**Data for this task**:
* * * *

-- ==== Sys2Proof/Machine/Bus.lean ====
section
/-! DEFINITION. The bus (`20_memory.md` R40 to R47): `fetch`, `store` and `reset`, each recorded in the event history, over
RAM and over addresses that are not bound to RAM. -/

namespace Sys2Proof.Machine

/-- Whether an address lies in a range. -/
def Region.contains (r : Region) (addr : Word) : Bool :=
  decide (r.first.toNat ≤ addr.toNat) && decide (addr.toNat ≤ r.last.toNat)

/-- Whether an address is not bound to plain RAM (R42, D2). -/
def Bus.isDevice (b : Bus) (addr : Word) : Bool := b.devices.any fun r => r.contains addr

/-- The RAM byte at an address, looked at without a transaction: what memory holds, for statements and for the host. -/
def Bus.peek (b : Bus) (addr : Word) : Byte := b.mem.read addr.toNat

/-- The byte a `fetch` of an address answers: RAM's, or a free value (R42). -/
def Bus.value (b : Bus) (addr : Word) : Byte :=
  if b.isDevice addr then Config.busByte b.draws addr else b.peek addr

/-- A free value drawn at `addr` counts as drawn. -/
def Bus.drawn (b : Bus) (addr : Word) : Nat := if b.isDevice addr then b.draws + 1 else b.draws

/-- The bus after a `fetch` by the CPU (R40, R42). -/
def Bus.afterRead (b : Bus) (addr : Word) : Bus :=
  { b with history := .read addr (b.value addr) :: b.history, draws := b.drawn addr }

/-- RAM after a store to an address: a byte bound to RAM takes the value (R42); what a store does behind an address
that is not bound to RAM is the device's own (DESIGN CHOICE, log 3). -/
def Bus.stored (b : Bus) (addr : Word) (v : Byte) : Memory :=
  if b.isDevice addr then b.mem else b.mem.write addr.toNat v

/-- The bus after a `store` by the CPU (R40, R42). -/
def Bus.afterWrite (b : Bus) (addr : Word) (v : Byte) : Bus :=
  { b with history := .write addr v :: b.history, mem := b.stored addr v }

/-- The bus after a read by another agent sharing it (R55). -/
def Bus.afterOtherRead (b : Bus) (addr : Word) : Bus :=
  { b with history := .otherRead addr (b.value addr) :: b.history, draws := b.drawn addr }

/-- The bus after a write by another agent sharing it (R55). -/
def Bus.afterOtherWrite (b : Bus) (addr : Word) (v : Byte) : Bus :=
  { b with history := .otherWrite addr v :: b.history, mem := b.stored addr v }

/-- The bus after its own `reset()`: RAM is what the parameter `busReset` says (R40, R193, D18). -/
def Bus.afterBusReset (b : Bus) : Bus :=
  { b with
    history := .reset :: b.history
    mem := match b.onReset with
      | .keep => b.mem
      | .image m => m }

end Sys2Proof.Machine
end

* * * *

**Work item**: The listing above holds a line with "def Region.contains (r" and a line with "def Bus.peek (b". Print the stretch from the first through the second, exactly and alone.

**Answer space**:
def Region.contains (r : Region) (addr : Word) : Bool :=
  decide (r.first.toNat ≤ addr.toNat) && decide (addr.toNat ≤ r.last.toNat)

/-- Whether an address is not bound to plain RAM (R42, D2). -/
def Bus.isDevice (b : Bus) (addr : Word) : Bool := b.devices.any fun r => r.contains addr

/-- The RAM byte at an address, looked at without a transaction: what memory holds, for statements and for the host. -/
def Bus.peek (b : Bus) (addr : Word) : Byte := b.mem.read addr.toNat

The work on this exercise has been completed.